# Mozart - Ballet Music from the opera Idonomeo, KV 367



## HansZimmer (11 mo ago)

How do you rate this suite?


----------



## feierlich (3 mo ago)

One thing I would say is that Hogwood had an exceptional recording of this suite, but it's quite a shame that he didn't record the whole opera. I love his performance of _Die Entführung aus dem Serail_ and _La clemenza di Tito_.


----------



## Rogerx (Apr 27, 2018)

I voted: Good, not that special, have in in a Philips box from way back .


----------



## Bulldog (Nov 21, 2013)

I derived little enjoyment - not so good, not so bad.


----------



## larold (Jul 20, 2017)

The part two *Largo-Allegretto-Piu allegro* under Zinman is 5 minutes of joy and fury. The rest is a bit more episodic but it's all Mozart so it's delectable.


----------



## Xisten267 (Sep 2, 2018)

I think it's a good suite. I like Classical era dance music and I believe that it's underrated by ballet companies. A 7.0 out of 10 in terms of how much I enjoy it.
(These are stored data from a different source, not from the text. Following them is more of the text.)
/-- MEM_RETRAIN.NEXT_STACK shows the stack that trains next. -/
def dueShow (s : State) : State := fset MEM_RETRAIN_NEXT_STACK ((nextDue s).getD 0) s

/-- Stack `i` falls due for retraining (R264). -/
def stackDue (i : Nat) (s : State) : State :=
  if (hbmOf s i).dueNo.isSome || fget s (MEM_STACK_STATE i) == 2 then s
  else dueShow (updHbm i (fun x => { x with dueNo := some s.dueCount }) { s with dueCount := s.dueCount + 1 })

/-- Stack `i` leaves service at once (R270); its contents are dealt with at the next tick boundary. -/
def stackLose (i : Nat) (s : State) : State :=
  if fget s (MEM_STACK_STATE i) = 2 then s
  else
    let s := fset (MEM_STACK_STATE i) 2 (fset (MEM_STACK_DUE i) 0 (fset MEM_STATUS_STACK_LOST 1 s))
    let s := updHbm i (fun x => { x with offline := true, dueNo := none, trainTick := none, hotSince := none }) s
    let s := rasLog { typ := 0x07, unit := i, code := ST_STACK_LOST } s
    let s := dueShow (fset (MEM_STACK_HOT_LIMIT i) 0 s)
    raise .stackLost i
      (availChanged (fset GEN_AVAIL_STACKS_OK (setBit (fget s GEN_AVAIL_STACKS_OK) i false) s))

/-- Nanoseconds in 24 h. -/
def dayNs : Nat := 86400000000000

/-- Frames of stack `i` remapped in the last 24 h (R271). -/
def remapsOf (s : State) (i : Nat) : Nat := ((hbmOf s i).remaps.filter (fun t => decide (since s t ≤ dayNs))).length

/-- The 4 KiB frame of address `a` is remapped to a spare frame of its stack, once (R269): journalled, and a hard repair is
queued for the next retraining. A stack past STACK_LIMIT, or without a spare frame, leaves service (R270). -/
def frameRemap (a : Nat) (s : State) : State :=
  let i := stackOf a
  if mapGet false s.remapped (a / 4096) then s
  else
    let spares := fget s (MEM_STACK_SPARES i)
    let s := { s with remapped := mapSet false s.remapped (a / 4096) true }
    let s := updHbm i (fun x => { x with
      repairs := x.repairs + 1, remaps := s.now :: x.remaps.filter (fun t => decide (since s t ≤ dayNs)) }) s
    let n := (hbmOf s i).remaps.length
    let s := fset (MEM_STACK_SPARES i) (spares - 1) (fset (MEM_STACK_REMAP_24H i) (min 65535 n) s)
    let s := journal 0x0D (i * 2 ^ 24 + a % stackBytes / 4096) false [] s
    if fget s MEM_ERR_CTRL_STACK_LIMIT < n ∨ spares ≤ 1 then stackLose i s else stackDue i s

/-- A reader met the poisoned unit at address `a` (R269): the error registers, a RAS record and EV_MEM_UE. -/
def noteUe (p a : Nat) (s : State) : State :=
  let s := fset MEM_UE_ADDR_ADDR a (fset MEM_UE_ADDR_PART (p % 8) (fset MEM_UE_ADDR_SOURCE 0 s))
  let s := fset MEM_STATUS_UE 1 (regSet MEM_UE_STAMP s.now.toNat s)
  let s := rasLog { typ := 0x06, part := p, unit := stackOf a, code := ST_MEM_UNCORRECTABLE, data := a } s
  raise .memUe p s

/-- Unit `u` of DRAM becomes uncorrectable: it is poisoned and counted, and its frame remapped (R268, R269, R271). -/
def unitPoison (u : Nat) (s : State) : State :=
  if mapGet false s.poison u then s
  else frameRemap (u * 64) (statInc MEM_STAT_UE_DRAM { s with poison := mapSet false s.poison u true })

/-- Stack `i` retries transfers `n` times (R268). More than LINK_DUE retries within one second make it due (R264). -/
def linkRetry (i n : Nat) (s : State) : State :=
  if n = 0 then s
  else
    let s := statAdd MEM_STAT_LINK_RETRY n s
    let s := updHbm i (fun x => { x with
      retries := List.replicate n s.now ++ x.retries.filter (fun t => decide (since s t ≤ 1000000000)) }) s
    if fget s MEM_ERR_CTRL_LINK_DUE < (hbmOf s i).retries.length then stackDue i s else s

/-- A read meets an error of its unit (R268). A link CRC error is retried up to four times, a parity error once. -/
def errMeet (s : State) (e : DramErr) : State :=
  let u := e.unit.toNat
  match e.kind with
  | .corrected => statInc MEM_STAT_CE_DRAM s
  | .link n =>
    let s := linkRetry (stackOf (u * 64)) (min n 4) s
    if 4 < n then unitPoison u s else s
  | .parity n => if 1 < n then unitPoison u s else s
  | .uncorrectable => unitPoison u s

/-- The poisoned units of [a, a + n). -/
def badUnits (s : State) (a n : Nat) : List Nat :=
  (s.poison.filter (fun e => decide (0 < n ∧ a < e.1 * 64 + 64 ∧ e.1 * 64 < a + n))).map Prod.fst

/-- The errors that a read of [a, a + n) meets. -/
def errsMet (a n : Nat) (s : State) : State :=
  let mine := fun (e : DramErr) => decide (0 < n ∧ a < e.unit.toNat * 64 + 64 ∧ e.unit.toNat * 64 < a + n)
  (s.dramErrs.filter mine).foldl errMeet { s with dramErrs := s.dramErrs.filter (fun e => !mine e) }

/-- What reading the bytes [a, a + n) of DRAM for partition `p` does to the memory system: errors of its units are met (R268), and
each poisoned unit is noted (R269); with the units. -/
def readMet (p a n : Nat) (s : State) : State × List Nat :=
  let s := errsMet a n s
  let us := badUnits s a n
  (us.foldl (fun s u => noteUe p (u * 64) s) s, us)

/-- The errors that the reads of a command meet wait in the stacks (R268). -/
def errsCome (errs : List DramErr) (s : State) : State := { s with dramErrs := s.dramErrs ++ errs }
_Idomeneo_ as a whole is one my favorite Mozart operas and I greatly admire it. It's aria _Se il padre perdei_ ("If I have lost my father"), that has a theme that the composer used again in the second movement of his symphony No. 40, is one of the most beautiful, lyrical and touching he ever composed in my humble opinion. The opera I rate as a 8.5 out of 10 in terms of my personal taste.





Mozart's aria _Se il padre perdei_, here sung by Lucia Popp.


----------